Input records →
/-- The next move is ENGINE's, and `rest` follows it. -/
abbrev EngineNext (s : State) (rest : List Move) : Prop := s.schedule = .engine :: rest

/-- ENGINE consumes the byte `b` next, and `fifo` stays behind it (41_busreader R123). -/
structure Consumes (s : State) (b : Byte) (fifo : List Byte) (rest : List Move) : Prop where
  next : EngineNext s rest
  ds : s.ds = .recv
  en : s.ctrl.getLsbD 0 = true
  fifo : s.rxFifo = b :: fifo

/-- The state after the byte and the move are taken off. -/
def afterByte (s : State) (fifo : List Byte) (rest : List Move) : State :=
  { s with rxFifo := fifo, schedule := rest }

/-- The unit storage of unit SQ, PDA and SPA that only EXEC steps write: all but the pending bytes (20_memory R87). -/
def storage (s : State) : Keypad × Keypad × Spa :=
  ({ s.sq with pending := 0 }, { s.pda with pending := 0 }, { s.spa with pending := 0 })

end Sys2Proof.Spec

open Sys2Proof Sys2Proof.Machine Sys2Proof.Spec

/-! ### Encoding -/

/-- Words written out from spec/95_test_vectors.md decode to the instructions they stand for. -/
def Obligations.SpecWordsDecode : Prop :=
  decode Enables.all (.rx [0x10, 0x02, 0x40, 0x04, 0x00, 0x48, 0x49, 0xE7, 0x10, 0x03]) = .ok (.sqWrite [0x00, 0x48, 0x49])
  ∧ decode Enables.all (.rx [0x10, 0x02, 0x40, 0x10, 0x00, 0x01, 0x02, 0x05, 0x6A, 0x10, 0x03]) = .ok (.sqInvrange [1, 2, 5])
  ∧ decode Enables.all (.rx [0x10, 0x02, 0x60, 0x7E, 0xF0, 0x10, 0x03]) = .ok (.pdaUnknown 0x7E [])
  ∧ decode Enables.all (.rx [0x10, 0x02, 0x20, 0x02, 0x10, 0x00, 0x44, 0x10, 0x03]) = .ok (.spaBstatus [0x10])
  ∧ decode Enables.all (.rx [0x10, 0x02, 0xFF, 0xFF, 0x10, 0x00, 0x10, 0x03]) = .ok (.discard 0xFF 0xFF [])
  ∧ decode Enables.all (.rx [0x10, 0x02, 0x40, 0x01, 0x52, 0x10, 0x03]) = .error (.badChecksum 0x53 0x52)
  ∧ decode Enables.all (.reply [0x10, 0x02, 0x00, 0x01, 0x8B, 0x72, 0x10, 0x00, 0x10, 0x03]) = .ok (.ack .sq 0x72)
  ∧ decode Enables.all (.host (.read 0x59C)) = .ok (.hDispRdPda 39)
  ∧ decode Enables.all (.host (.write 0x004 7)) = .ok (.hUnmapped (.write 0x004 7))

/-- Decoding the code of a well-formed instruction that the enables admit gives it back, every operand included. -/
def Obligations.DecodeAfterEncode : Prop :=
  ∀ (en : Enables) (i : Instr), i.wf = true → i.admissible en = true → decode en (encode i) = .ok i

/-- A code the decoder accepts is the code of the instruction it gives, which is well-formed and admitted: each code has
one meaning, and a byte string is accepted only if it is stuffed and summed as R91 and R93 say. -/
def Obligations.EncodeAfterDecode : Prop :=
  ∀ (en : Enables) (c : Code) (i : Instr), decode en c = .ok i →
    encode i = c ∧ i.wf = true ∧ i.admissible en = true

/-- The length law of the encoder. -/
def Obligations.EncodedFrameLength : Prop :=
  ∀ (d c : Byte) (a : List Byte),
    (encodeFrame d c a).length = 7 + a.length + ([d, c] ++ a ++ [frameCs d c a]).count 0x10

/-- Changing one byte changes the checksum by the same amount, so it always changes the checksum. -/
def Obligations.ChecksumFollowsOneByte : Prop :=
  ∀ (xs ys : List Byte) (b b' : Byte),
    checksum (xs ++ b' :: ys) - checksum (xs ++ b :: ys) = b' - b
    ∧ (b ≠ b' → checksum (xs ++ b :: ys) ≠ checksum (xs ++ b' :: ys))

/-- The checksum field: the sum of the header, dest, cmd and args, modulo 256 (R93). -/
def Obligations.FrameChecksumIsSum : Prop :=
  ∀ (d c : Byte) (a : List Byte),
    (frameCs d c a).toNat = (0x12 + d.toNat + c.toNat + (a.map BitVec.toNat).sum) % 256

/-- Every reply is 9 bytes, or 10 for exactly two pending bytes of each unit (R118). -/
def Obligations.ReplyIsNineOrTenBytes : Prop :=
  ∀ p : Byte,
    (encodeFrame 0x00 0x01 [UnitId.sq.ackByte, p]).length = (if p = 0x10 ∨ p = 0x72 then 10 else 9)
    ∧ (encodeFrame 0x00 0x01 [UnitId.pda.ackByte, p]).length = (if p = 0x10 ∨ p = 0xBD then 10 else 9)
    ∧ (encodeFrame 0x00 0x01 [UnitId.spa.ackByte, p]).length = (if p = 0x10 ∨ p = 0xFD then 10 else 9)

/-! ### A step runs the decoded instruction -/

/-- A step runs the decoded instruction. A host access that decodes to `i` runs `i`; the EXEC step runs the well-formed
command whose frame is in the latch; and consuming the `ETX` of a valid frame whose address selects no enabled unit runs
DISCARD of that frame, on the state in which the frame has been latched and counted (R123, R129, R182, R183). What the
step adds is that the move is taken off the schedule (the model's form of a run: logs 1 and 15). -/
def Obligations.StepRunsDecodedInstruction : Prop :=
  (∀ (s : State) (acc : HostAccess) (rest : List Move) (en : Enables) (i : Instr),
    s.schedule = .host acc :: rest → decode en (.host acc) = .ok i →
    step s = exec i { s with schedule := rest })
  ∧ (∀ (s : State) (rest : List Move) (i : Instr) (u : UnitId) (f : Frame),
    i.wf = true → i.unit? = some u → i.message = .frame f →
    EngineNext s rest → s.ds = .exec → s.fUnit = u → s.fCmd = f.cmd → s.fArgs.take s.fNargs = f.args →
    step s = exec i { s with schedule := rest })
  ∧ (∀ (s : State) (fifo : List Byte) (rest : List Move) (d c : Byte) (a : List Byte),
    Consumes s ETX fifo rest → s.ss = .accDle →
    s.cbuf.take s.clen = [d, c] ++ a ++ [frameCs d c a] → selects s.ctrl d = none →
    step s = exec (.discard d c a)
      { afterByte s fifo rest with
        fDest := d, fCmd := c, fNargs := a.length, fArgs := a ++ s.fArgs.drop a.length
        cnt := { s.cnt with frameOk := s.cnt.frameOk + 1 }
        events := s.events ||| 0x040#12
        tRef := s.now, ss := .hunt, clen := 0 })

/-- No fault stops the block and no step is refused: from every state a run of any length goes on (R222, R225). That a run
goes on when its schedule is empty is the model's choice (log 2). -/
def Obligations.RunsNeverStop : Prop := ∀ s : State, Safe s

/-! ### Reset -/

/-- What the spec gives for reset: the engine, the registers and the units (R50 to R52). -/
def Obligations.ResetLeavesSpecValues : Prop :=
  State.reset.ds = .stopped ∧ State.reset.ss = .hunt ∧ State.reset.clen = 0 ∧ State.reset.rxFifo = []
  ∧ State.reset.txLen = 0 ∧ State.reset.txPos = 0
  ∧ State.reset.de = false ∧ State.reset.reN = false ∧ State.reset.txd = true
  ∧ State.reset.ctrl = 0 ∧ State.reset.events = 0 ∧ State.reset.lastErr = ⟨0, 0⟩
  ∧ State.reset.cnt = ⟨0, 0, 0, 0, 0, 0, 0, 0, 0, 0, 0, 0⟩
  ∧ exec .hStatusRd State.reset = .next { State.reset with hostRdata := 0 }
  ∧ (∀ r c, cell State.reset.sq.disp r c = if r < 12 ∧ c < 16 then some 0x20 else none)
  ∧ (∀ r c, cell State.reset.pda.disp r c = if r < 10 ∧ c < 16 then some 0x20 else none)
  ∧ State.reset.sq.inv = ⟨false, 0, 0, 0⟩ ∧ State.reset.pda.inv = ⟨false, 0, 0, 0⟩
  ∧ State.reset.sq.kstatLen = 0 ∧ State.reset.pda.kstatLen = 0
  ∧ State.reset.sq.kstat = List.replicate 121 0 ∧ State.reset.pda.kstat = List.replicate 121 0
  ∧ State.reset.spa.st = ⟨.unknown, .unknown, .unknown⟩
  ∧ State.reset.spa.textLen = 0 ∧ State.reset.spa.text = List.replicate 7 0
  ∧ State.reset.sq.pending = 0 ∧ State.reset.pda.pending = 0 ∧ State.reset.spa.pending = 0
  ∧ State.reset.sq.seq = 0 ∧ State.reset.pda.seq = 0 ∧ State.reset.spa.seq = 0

Description of the task → Every line above that includes the string "model" needs to be copied.

Result of this task →
step adds is that the move is taken off the schedule (the model's form of a run: logs 1 and 15). -/
goes on when its schedule is empty is the model's choice (log 2). -/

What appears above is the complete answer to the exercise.